In the listing below, the answer starts at the line that has "address (20_memory R102; log 3). -/" and stops after the line that has "opaque keepsOld : Nat → Nat → Bool"; please repeat that part exactly and nothing more.

START Data to examine

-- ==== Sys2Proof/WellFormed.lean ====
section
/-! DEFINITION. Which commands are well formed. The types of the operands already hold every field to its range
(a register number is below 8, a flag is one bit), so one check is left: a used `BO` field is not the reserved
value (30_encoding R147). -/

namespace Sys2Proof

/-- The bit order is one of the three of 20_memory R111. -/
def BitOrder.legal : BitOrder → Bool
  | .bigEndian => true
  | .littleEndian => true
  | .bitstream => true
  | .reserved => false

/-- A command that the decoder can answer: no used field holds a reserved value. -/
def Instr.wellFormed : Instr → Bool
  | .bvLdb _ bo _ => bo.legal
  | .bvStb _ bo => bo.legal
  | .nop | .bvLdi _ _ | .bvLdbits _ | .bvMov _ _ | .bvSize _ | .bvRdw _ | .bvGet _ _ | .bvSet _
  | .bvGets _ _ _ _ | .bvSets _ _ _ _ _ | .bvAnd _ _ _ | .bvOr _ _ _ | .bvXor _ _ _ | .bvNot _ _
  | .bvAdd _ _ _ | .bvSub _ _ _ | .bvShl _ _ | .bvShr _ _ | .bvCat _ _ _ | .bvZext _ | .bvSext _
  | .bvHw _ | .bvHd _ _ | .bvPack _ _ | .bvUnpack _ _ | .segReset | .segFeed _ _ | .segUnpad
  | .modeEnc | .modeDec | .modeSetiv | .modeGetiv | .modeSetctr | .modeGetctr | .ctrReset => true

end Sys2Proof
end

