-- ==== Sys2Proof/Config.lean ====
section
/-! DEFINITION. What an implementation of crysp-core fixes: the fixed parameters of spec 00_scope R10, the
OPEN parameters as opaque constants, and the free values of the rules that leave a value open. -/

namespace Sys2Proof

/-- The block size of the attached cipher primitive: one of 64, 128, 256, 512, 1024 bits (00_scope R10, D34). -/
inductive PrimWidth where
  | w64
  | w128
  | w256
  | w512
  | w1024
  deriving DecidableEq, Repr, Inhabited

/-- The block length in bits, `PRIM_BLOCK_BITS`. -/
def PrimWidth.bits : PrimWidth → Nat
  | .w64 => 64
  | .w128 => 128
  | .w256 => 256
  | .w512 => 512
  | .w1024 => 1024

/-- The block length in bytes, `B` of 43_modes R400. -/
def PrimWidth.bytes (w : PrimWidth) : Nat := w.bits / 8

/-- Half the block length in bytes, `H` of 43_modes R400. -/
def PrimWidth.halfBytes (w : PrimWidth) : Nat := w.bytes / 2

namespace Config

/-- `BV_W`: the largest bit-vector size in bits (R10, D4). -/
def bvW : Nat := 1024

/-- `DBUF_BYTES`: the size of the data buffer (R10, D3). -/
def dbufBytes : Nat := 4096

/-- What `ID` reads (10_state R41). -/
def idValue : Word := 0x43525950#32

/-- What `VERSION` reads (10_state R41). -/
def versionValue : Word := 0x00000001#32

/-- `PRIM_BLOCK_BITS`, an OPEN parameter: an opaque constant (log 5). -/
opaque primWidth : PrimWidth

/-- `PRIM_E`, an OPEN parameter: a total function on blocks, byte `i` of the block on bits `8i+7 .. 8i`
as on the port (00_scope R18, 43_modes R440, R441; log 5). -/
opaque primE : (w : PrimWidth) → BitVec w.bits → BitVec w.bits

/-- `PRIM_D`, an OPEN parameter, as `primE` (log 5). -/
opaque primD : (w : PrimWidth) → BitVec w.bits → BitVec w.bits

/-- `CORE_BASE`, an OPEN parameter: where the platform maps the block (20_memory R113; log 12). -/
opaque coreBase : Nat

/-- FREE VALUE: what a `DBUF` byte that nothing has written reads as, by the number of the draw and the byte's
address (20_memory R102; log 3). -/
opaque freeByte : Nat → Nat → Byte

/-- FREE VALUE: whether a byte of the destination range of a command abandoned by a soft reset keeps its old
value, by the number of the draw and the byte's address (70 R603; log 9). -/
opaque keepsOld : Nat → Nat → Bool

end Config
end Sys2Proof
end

END Data to examine

**Your response**
address (20_memory R102; log 3). -/
opaque freeByte : Nat → Nat → Byte

/-- FREE VALUE: whether a byte of the destination range of a command abandoned by a soft reset keeps its old
value, by the number of the draw and the byte's address (70 R603; log 9). -/
opaque keepsOld : Nat → Nat → Bool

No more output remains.